-- DATA --
-- ==== Sys2Proof/Machine/PortOps.lean ====
section
/-! DEFINITION. Shared operations of the control ports and the Teller pages (R376-R386, R392-R402): what a frame meets on arrival, its sequence, the
Teller's registers by offset, and what the end of a Latch lease discards. -/
namespace Sys2Proof.Machine

/-! ## The end of a lease (R386) -/

/-- A half's configuration that was written and neither committed nor activated. -/
def Half.discard (x : Half) : Half :=
  let w := if !x.win.written then x.win
    else if x.fld F.WIN_CTL_active_bank = 0 then { x.win with bank1 := [], written := false } else { x.win with bank0 := [], written := false }
  let y : Half := { x with win := w, mint := { x.mint with shadow := [] } }
  if x.fw.wrote && decide (x.fld F.SVC_FW_ACT_deferred = 0) then
    let f : Firmware := if x.otherSlot = 0 then { x.fw with slot0 := [], wrote := false, shipped := x.fw.shipped.erase 0 } else { x.fw with slot1 := [], wrote := false, shipped := x.fw.shipped.erase 1 }
    ({ y with fw := f } : Half).unstage
  else y

/-- The Latch is free; what its holder left uncommitted is gone in both halves. -/
def State.freeLatch (s : State) : State :=
  { s with latch := { s.latch with holder := none }, h0 := s.h0.discard, h1 := s.h1.discard }

/-- An expired lease ends. -/
def State.endLease (s : State) : State := if s.latch.holder.isSome && !s.latchLive then s.freeLatch else s

/-- Whole ms that a lease still runs, rounded up. -/
def State.leaseMs (s : State) : Nat := if s.latchLive then (s.latch.expires - s.now + 999999) / 1000000 else 0

/-! ## What messages share -/

/-- State of a half in a heartbeat (R383): PARK shows both DOWN. -/
def State.beatState (s : State) (h : Nat) : Nat := if s.power = 2 || !(s.half h).clk.rimUp && (s.half h).clk.phase ≠ 5 then 0 else (s.half h).clk.phase

/-- A window transfer from a Teller's src that met a detected error is counted, and recorded with the VDI as unit (R138, R407). -/
def State.srcFail (s : State) (h : Nat) (m : Msg) (src n : Nat) (st : Status) : State :=
  match m.org, st with
  | .teller v, .dataError => (s.strErrs src n).incident h 0x0D v .dataError
  | _, _ => s

/-- The effect of a message on the bytes its src names, or the refusal. -/
def State.withSrc (s : State) (h : Nat) (m : Msg) (src n : Nat) (f : List Byte → State × Status × Nat) : State × Status × Nat :=
  match s.srcBytes h m src n with
  | (.ok, l) => f l
  | (st, _) => (s.srcFail h m src n st, st, 0)

/-- The bytes of a message's answer written to its dst, with the reply payload. -/
def State.withDst (s : State) (h : Nat) (m : Msg) (dst : Nat) (l : List Byte) (pay : Nat) : State × Status × Nat :=
  match s.dstBytes h m dst l with
  | (.ok, t) => (t, .ok, pay)
  | (st, t) => (t, st, 0)

/-- A context ID lies in the range and table of a VDI (R241, R408). -/
def Vdi.ownsCtx (x : Vdi) (c : Nat) : Bool :=
  decide (c < 2 ^ 20) && decide (bits c 19 1 = x.profile) && decide (vCFirst x.cfg ≤ bits c 0 19) && decide (bits c 0 19 < vCFirst x.cfg + vCCount x.cfg)

/-- A package queue ID lies in the range of a VDI (R404, R408). -/
def Vdi.ownsQueue (x : Vdi) (q : Nat) : Bool :=
  decide (q < 16384) && decide (q / 8192 = x.half) && decide (vQFirst x.cfg ≤ q % 8192) && decide (q % 8192 < vQFirst x.cfg + vQCount x.cfg)

/-! ## Sessions (R380, R381) -/

/-- TEL_PORT_STAT.sessions follows the open sessions. -/
def Half.syncSessions (x : Half) : Half := x.setFld F.TEL_PORT_STAT_sessions x.ports.sessions.length

/-- Messages under way of a session of port `g` that is reset or closed complete, and their replies go nowhere (R380): no partner has their origin. -/
def State.orphan (s : State) (g p : Nat) : State :=
  let away (o : Origin) : Origin := if o = .session p then .session (2 ^ 32 + p) else o
  let one (x : Half) : Half := { x with
    disp := { x.disp with leaving := x.disp.leaving.map fun l => { l with msg := { l.msg with org := away l.msg.org } } }
    str := { x.str with waits := x.str.waits.map fun a => { a with msg := { a.msg with org := away a.msg.org } } } }
  [0, 1].foldl (fun t h => if s.portOf h = g then t.upd h one else t) s

/-- A session closed: its waiting messages and stored answers go with it. -/
def Half.closeSession (x : Half) (p : Nat) : Half := (x.setSession p none).syncSessions

/-- A frame sent outside the sequence, with seq 0; NAKs are counted (R381, R401). -/
def State.sendOut (s : State) (g p type : Nat) (st : Status) : State :=
  let ack := match (s.half g).session p with | some k => (k.expect + 2 ^ 32 - 1) % 2 ^ 32 | none => 0
  let s1 := if type = 0x05 then s.upd g fun x => x.inc F.TEL_PORT_STAT_nak else s
  s1.emit (.frame g p 0 ack type st.code false [])

/-- E increased by one: the frame is processed (R381). -/
def State.taken (s : State) (g p : Nat) : State :=
  s.upd g fun x => match x.session p with
    | some k => x.setSession p (some { k with expect := (k.expect + 1) % 2 ^ 32 })
    | none => x

/-- A frame that is processed and answered at once. -/
def State.takeAnswer (s : State) (g : Nat) (hd : FrameHdr) (type : Nat) (st : Status) (data : List Nat) : State :=
  (s.taken g hd.partner).answer g hd.partner hd.seq type st (decide (hd.half ≠ g)) data

/-- A frame of a session arrived: the idle time starts anew and the answers it acknowledges are forgotten. -/
def State.touched (s : State) (g : Nat) (hd : FrameHdr) (k : Session) : State :=
  s.upd g fun x => x.setSession hd.partner (some { k with lastVt := s.now, answers := k.answers.filter fun a => seqLater (outSeq a.2) hd.ack })

/-- A frame for the other half has no way to it: the Hatch does not carry it, or that half's rim is down (R30, R376; log entry 182). -/
def State.relayCut (s : State) (g t : Nat) : Bool := decide (t ≠ g) && !((s.half g).linkUp && (s.half t).clk.rimUp)

/-- The sequence rule of a session frame (R376, R380, R381): `f` processes the frame that is expected next and names a half that this port serves. -/
def State.inSeq (s : State) (g : Nat) (hd : FrameHdr) (f : State → State) : State :=
  let p := hd.partner
  match (s.half g).session p with
  | none => s.sendOut g p 0x05 .badArg
  | some k =>
    let kept := k.answers.filter fun a => seqLater (outSeq a.2) hd.ack
    let s1 := s.touched g hd k
    let d := (k.expect + 2 ^ 32 - hd.seq % 2 ^ 32) % 2 ^ 32
    if d = 0 then
      (if s.portOf hd.half ≠ g then s1.takeAnswer g hd 0x05 .badArg []
      else if s.relayCut g hd.half then s1.takeAnswer g hd 0x05 .timeout [] else f s1)
    else if d ≤ 2 ^ 31 then
      (match kept.find? fun a => a.1 = hd.seq with
      | some a => s1.emit a.2
      | none => s1.sendOut g p 0x04 .ok)
    else s1.sendOut g p 0x05 .badArg

/-! ## Teller pages (R393-R395) -/

/-- The register, element and word at an offset of a Teller page. -/
def tellerReg (off : Nat) : Option (Reg × Nat × Nat) :=
  if off % 8 ≠ 0 then none
  else if off = 0x00 then some (.TEL_ID, 0, 0)
  else if off = 0x08 then some (.TEL_GEN, 0, 0)
  else if off = 0x10 then some (.TEL_STATE, 0, 0)
  else if off = 0x18 then some (.TEL_NOTICE, 0, 0)
  else if off = 0x20 then some (.TEL_NOTICE_EN, 0, 0)
  else if off = 0x28 then some (.TEL_NOTICE_DETAIL, 0, 0)
  else if 0x40 ≤ off && off < 0x80 then some (.TEL_MBX_REQ, 0, (off - 0x40) / 8)
  else if off = 0x80 then some (.TEL_MBX_GO, 0, 0)
  else if off = 0x88 then some (.TEL_MBX_STAT, 0, 0)
  else if 0xC0 ≤ off && off < 0x100 then some (.TEL_MBX_REPLY, 0, (off - 0xC0) / 8)
  else if 0x100 ≤ off && off < 0x180 then some (.TEL_DMA_WIN, (off - 0x100) / 16, off % 16 / 8)
  else none

/-- A page that no VDI owns, or an offset without a register, reads 0. -/
def State.tellerRead (s : State) (v off : Nat) : Nat :=
  if !(s.vdi v).exists_ then 0 else
  match tellerReg off with
  | some (r, i, w) => (s.half (s.hostOf v)).readWord r v i w
  | none => 0

/-- The request of a Teller sent: ignored and counted while one executes (R395). -/
def State.tellerGo (s : State) (v : Nat) : State :=
  if !(s.vdi v).exists_ then s else
  s.upd (s.hostOf v) fun x =>
    if x.fld F.TEL_MBX_STAT_busy v = 1 then x.inc F.TEL_PORT_STAT_teller_busy
    else
      let y : Half := { x with ports := { x.ports with tellerMsg := kput (fun _ => 0) x.ports.tellerMsg v (x.elem .TEL_MBX_REQ v + 1) } }
      y.setFld F.TEL_MBX_STAT_busy 1 v

/-- A write of a Teller register; a page that no VDI owns ignores it. -/
def State.tellerWrite (s : State) (v off val : Nat) : State :=
  if !(s.vdi v).exists_ then s else
  match tellerReg off with
  | some (.TEL_MBX_REQ, _, w) => s.upd (s.hostOf v) fun x => x.setWord .TEL_MBX_REQ v 0 w val
  | some (.TEL_MBX_GO, _, _) => if val % 2 = 1 then s.tellerGo v else s
  | some (r, i, w) => s.upd (s.hostOf v) fun x => x.writeWord r v i w val
  | none => s

/-! ## What each frame does when its turn comes (R379, R380, R389, R398, R399) -/

/-- HELLO with seq 0 opens or resets a session; with another seq it opens nothing. -/
def State.onHello (s : State) (g p seq pid : Nat) : State :=
  let x := s.half g
  if seq ≠ 0 then s.inSeq g { partner := p, seq := seq, ack := 0, half := g } fun t =>
    t.takeAnswer g { partner := p, seq := seq, ack := 0, half := g } 0x05 .badArg []
  else if (x.session p).isNone && 8 ≤ x.ports.sessions.length then s.sendOut g p 0x05 .noSpace
  else
    let k : Session := { pid := pid, expect := 1, devSeq := 0, answers := [], queued := [], replies := [], lastVt := s.now, staging := [] }
    ((s.orphan g p).upd g fun x => (x.setSession p (some k)).syncSessions).answer g p 0 0x04 .ok false []

/-- Messages that wait behind those of the session. -/
def Half.enqueue (x : Half) (p : Nat) (l : List Waiting) : Half := match x.session p with
  | some k => x.setSession p (some { k with queued := k.queued ++ l })
  | none => x

/-- MAILBOX: 1 to 16 messages, and at most 64 of a session without a reply. -/
def State.onMailbox (s : State) (g arrived : Nat) (hd : FrameHdr) (msgs : List MsgHead) : State :=
  s.inSeq g hd fun t =>
    if msgs = [] || 16 < msgs.length then t.takeAnswer g hd 0x05 .badArg []
    else match (t.half g).session hd.partner with
      | none => t
      | some k =>
        if 64 < k.queued.length + msgs.length then t.sendOut g hd.partner 0x05 .noSpace
        else
          let new := msgs.map fun q => ({ fs := hd.seq, since := arrived, half := hd.half, hd := q } : Waiting)
          (t.taken g hd.partner).upd g fun x => x.enqueue hd.partner new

-- WHAT THE TASK REQUIRES --
Look over the records above and filter for each line with the word "emit".

-- RESULT OF THIS TASK --
  s1.emit (.frame g p 0 ack type st.code false [])
      | some a => s1.emit a.2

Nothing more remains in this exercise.